Мы ездили с Иринкой делать УЗИ, и выяснилось, что теперь можно получить совершенно фантастически ясную картинку. Даже не картинку — фильм, настоящее «3D», практически подглядеть в странную ультразвуковую замочную скважину за тем, как там поживает человек будущего, отгороженный от реального мира тонкими тканями Иринкиного тела. Он еще не рожден, а мы уже знакомы, и, как сказал врач, этот человек уже многое знает. Он знает, как бьется Ирино сердце, различает вкусы, умеет шевелить пальцами. Он уже помнит наши голоса — мой и Иринкин. Боюсь, что еще он помнит (такое не забудешь) голоса мамы, Светки и Дарьи. Особенно Светки. Ее голоса даже я в детстве боялся. Когда Света громогласно требует у Ирины отчета о самочувствии, ребенок прячется и сидит в своей каморке как мышка. Ни звука, ни движения. Зато при звуках моего голоса он радостно стучит ножкой в Иришкин живот, мы обмениваемся с ним сигналами, как узники соседних камер, такая секретная азбука Морзе. Ребенок.

Это не просто ребенок — это она. Девочка. Про машинки придется забыть. Ну и ладно. Девочка! Дочка! Ирина не хотела узнавать пол ребенка до рождения, но я настолько сильно волновался, что просто «достал» ее. Я спрашивал ее, не передумала ли она, чуть ли не каждый день, а когда она, смеясь, отвечала, что я ее спрашиваю так часто, что она не успевает в туалет сходить из-за этого, я отстал от нее, но принялся читать какие-то дурацкие сайты, где пол ребенка можно вычислить по приметам, по тому, что ест беременная женщина, как она себя ведет, на каком боку спит и есть ли у нее отек ног.

— Ершов, чего тебе надо? — с подозрением смотрела на меня Иришка, когда я разглядывал ее ноги. — Ты меня пугаешь.

— Ты как думаешь, у тебя живот шарообразный или больше похож на конус? — вопрошал я с загадочным видом.

— Нет, ты ненормальный.

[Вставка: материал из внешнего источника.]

-- ==== Sys2Proof/Laws/State.lean ====
section
/-! SUPPORT. What each named update of the state leaves in each field: true by definition, one lemma a field, so that no proof
unfolds a record update. Updates of one instance are read back through the same accessor. -/

namespace Sys2Proof.Machine

variable (s : State)

/-! ### State.advance -/

@[simp] theorem State.advance_pending (t : Nat) : (s.advance t).pending = s.pending := rfl
@[simp] theorem State.advance_solEdge (t : Nat) : (s.advance t).solEdge = s.solEdge := rfl
@[simp] theorem State.advance_wraps (t : Nat) : (s.advance t).wraps = s.wraps := rfl
@[simp] theorem State.advance_dev (t : Nat) : (s.advance t).dev = s.dev := rfl
@[simp] theorem State.advance_porst (t : Nat) : (s.advance t).porst = s.porst := rfl
@[simp] theorem State.advance_regs (t : Nat) : (s.advance t).regs = s.regs := rfl
@[simp] theorem State.advance_staged (t : Nat) : (s.advance t).staged = s.staged := rfl
@[simp] theorem State.advance_stagedTab (t : Nat) : (s.advance t).stagedTab = s.stagedTab := rfl
@[simp] theorem State.advance_clkWait (t : Nat) : (s.advance t).clkWait = s.clkWait := rfl
@[simp] theorem State.advance_ckoWait (t : Nat) : (s.advance t).ckoWait = s.ckoWait := rfl
@[simp] theorem State.advance_parWait (t : Nat) : (s.advance t).parWait = s.parWait := rfl
@[simp] theorem State.advance_ckoDue (t : Nat) : (s.advance t).ckoDue = s.ckoDue := rfl
@[simp] theorem State.advance_tab (t : Nat) : (s.advance t).tab = s.tab := rfl
@[simp] theorem State.advance_commit (t : Nat) : (s.advance t).commit = s.commit := rfl
@[simp] theorem State.advance_viewPcie (t : Nat) : (s.advance t).viewPcie = s.viewPcie := rfl
@[simp] theorem State.advance_viewSpi (t : Nat) : (s.advance t).viewSpi = s.viewSpi := rfl
@[simp] theorem State.advance_resetting (t : Nat) : (s.advance t).resetting = s.resetting := rfl
@[simp] theorem State.advance_held (t : Nat) : (s.advance t).held = s.held := rfl
@[simp] theorem State.advance_behind (t : Nat) : (s.advance t).behind = s.behind := rfl
@[simp] theorem State.advance_barriers (t : Nat) : (s.advance t).barriers = s.barriers := rfl
@[simp] theorem State.advance_barrierOn (t : Nat) : (s.advance t).barrierOn = s.barrierOn := rfl
@[simp] theorem State.advance_snaps (t : Nat) : (s.advance t).snaps = s.snaps := rfl
@[simp] theorem State.advance_splitFault (t : Nat) : (s.advance t).splitFault = s.splitFault := rfl
@[simp] theorem State.advance_evtAt (t : Nat) : (s.advance t).evtAt = s.evtAt := rfl
@[simp] theorem State.advance_msixTable (t : Nat) : (s.advance t).msixTable = s.msixTable := rfl
@[simp] theorem State.advance_pba (t : Nat) : (s.advance t).pba = s.pba := rfl
@[simp] theorem State.advance_stopSrc (t : Nat) : (s.advance t).stopSrc = s.stopSrc := rfl
@[simp] theorem State.advance_stopOn (t : Nat) : (s.advance t).stopOn = s.stopOn := rfl
@[simp] theorem State.advance_dma (t : Nat) : (s.advance t).dma = s.dma := rfl
@[simp] theorem State.advance_boot (t : Nat) : (s.advance t).boot = s.boot := rfl
@[simp] theorem State.advance_nvm (t : Nat) : (s.advance t).nvm = s.nvm := rfl
@[simp] theorem State.advance_svc (t : Nat) : (s.advance t).svc = s.svc := rfl
@[simp] theorem State.advance_bbr (t : Nat) : (s.advance t).bbr = s.bbr := rfl
@[simp] theorem State.advance_mon (t : Nat) : (s.advance t).mon = s.mon := rfl
@[simp] theorem State.advance_cal (t : Nat) : (s.advance t).cal = s.cal := rfl
@[simp] theorem State.advance_stampers (t : Nat) : (s.advance t).stampers = s.stampers := rfl
@[simp] theorem State.advance_gateReqs (t : Nat) : (s.advance t).gateReqs = s.gateReqs := rfl
@[simp] theorem State.advance_tins (t : Nat) : (s.advance t).tins = s.tins := rfl
@[simp] theorem State.advance_refs (t : Nat) : (s.advance t).refs = s.refs := rfl
@[simp] theorem State.advance_loop (t : Nat) : (s.advance t).loop = s.loop := rfl
@[simp] theorem State.advance_ckos (t : Nat) : (s.advance t).ckos = s.ckos := rfl
@[simp] theorem State.advance_sol (t : Nat) : (s.advance t).sol = s.sol := rfl
@[simp] theorem State.advance_ttls (t : Nat) : (s.advance t).ttls = s.ttls := rfl
@[simp] theorem State.advance_fwds (t : Nat) : (s.advance t).fwds = s.fwds := rfl
@[simp] theorem State.advance_measIn (t : Nat) : (s.advance t).measIn = s.measIn := rfl
@[simp] theorem State.advance_laneIn (t : Nat) : (s.advance t).laneIn = s.laneIn := rfl
@[simp] theorem State.advance_laneOut (t : Nat) : (s.advance t).laneOut = s.laneOut := rfl
@[simp] theorem State.advance_laneOwed (t : Nat) : (s.advance t).laneOwed = s.laneOwed := rfl
@[simp] theorem State.advance_meas (t : Nat) : (s.advance t).meas = s.meas := rfl
@[simp] theorem State.advance_measWins (t : Nat) : (s.advance t).measWins = s.measWins := rfl
@[simp] theorem State.advance_touts (t : Nat) : (s.advance t).touts = s.touts := rfl
@[simp] theorem State.advance_lanes (t : Nat) : (s.advance t).lanes = s.lanes := rfl
@[simp] theorem State.advance_tiles (t : Nat) : (s.advance t).tiles = s.tiles := rfl
@[simp] theorem State.advance_rxOwed (t : Nat) : (s.advance t).rxOwed = s.rxOwed := rfl
@[simp] theorem State.advance_rxSeen (t : Nat) : (s.advance t).rxSeen = s.rxSeen := rfl
@[simp] theorem State.advance_planes (t : Nat) : (s.advance t).planes = s.planes := rfl
@[simp] theorem State.advance_cors (t : Nat) : (s.advance t).cors = s.cors := rfl
@[simp] theorem State.advance_spares (t : Nat) : (s.advance t).spares = s.spares := rfl
@[simp] theorem State.advance_cas (t : Nat) : (s.advance t).cas = s.cas := rfl
@[simp] theorem State.advance_pagesHeld (t : Nat) : (s.advance t).pagesHeld = s.pagesHeld := rfl
@[simp] theorem State.advance_hdefs (t : Nat) : (s.advance t).hdefs = s.hdefs := rfl
@[simp] theorem State.advance_hctxs (t : Nat) : (s.advance t).hctxs = s.hctxs := rfl
@[simp] theorem State.advance_hengs (t : Nat) : (s.advance t).hengs = s.hengs := rfl
@[simp] theorem State.advance_ctxs (t : Nat) : (s.advance t).ctxs = s.ctxs := rfl
@[simp] theorem State.advance_adm (t : Nat) : (s.advance t).adm = s.adm := rfl
@[simp] theorem State.advance_admStop (t : Nat) : (s.advance t).admStop = s.admStop := rfl
@[simp] theorem State.advance_admRes (t : Nat) : (s.advance t).admRes = s.admRes := rfl
@[simp] theorem State.advance_condIn (t : Nat) : (s.advance t).condIn = s.condIn := rfl
@[simp] theorem State.advance_hold (t : Nat) : (s.advance t).hold = s.hold := rfl
@[simp] theorem State.advance_oldWords (t : Nat) : (s.advance t).oldWords = s.oldWords := rfl
@[simp] theorem State.advance_ovMicro (t : Nat) : (s.advance t).ovMicro = s.ovMicro := rfl
@[simp] theorem State.advance_ovNano (t : Nat) : (s.advance t).ovNano = s.ovNano := rfl
@[simp] theorem State.advance_caps (t : Nat) : (s.advance t).caps = s.caps := rfl
@[simp] theorem State.advance_par (t : Nat) : (s.advance t).par = s.par := rfl
@[simp] theorem State.advance_flagLog (t : Nat) : (s.advance t).flagLog = s.flagLog := rfl
@[simp] theorem State.advance_out (t : Nat) : (s.advance t).out = s.out := rfl
@[simp] theorem State.advance_freeCtr (t : Nat) : (s.advance t).freeCtr = s.freeCtr := rfl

Это-то тебе зачем понадобилось? У меня и живота-то пока нет!

— А ноги не болят? А чего больше хочется — сала или пряников? — не отставал я.

— Сала?

— Ну… сала из сои, — поправился я. Иринка расхохоталась и согласилась пойти на крайнюю меру. Так я узнал, что у меня через несколько месяцев будет дочь. У меня будет семья. Это было странно, но уже не пугало. В каком-то смысле я даже начал радоваться этому. У меня, как и у всех других людей, есть семья. Ведь, как ни крути, семья у меня уже есть. Я и Ирина.


Я лежал и смотрел на нее, как она спит в моей футболке, заляпанной чем-то спереди (вероятнее всего, вишневым вареньем) и немилосердно измятой сзади. Футболка убита, однозначно, а ведь в свое время я отвалил за нее триста баксов. Почему же это не приводит меня в истерику? Так же как и тот факт, что Иринка разбила мою самую любимую кружку, которую я привез из Амстердама и на которой было написано «Fucking home is killing prostitution, keep hookers employed, they need to eat too» [3] . Этой кружке в будущем году было бы десять лет, и ни у кого из моих знакомых не было такой. Уникальная в своем роде вещь была куплена мной в амстердамском квартале красных фонарей, где я. Впрочем, сейчас не об этом.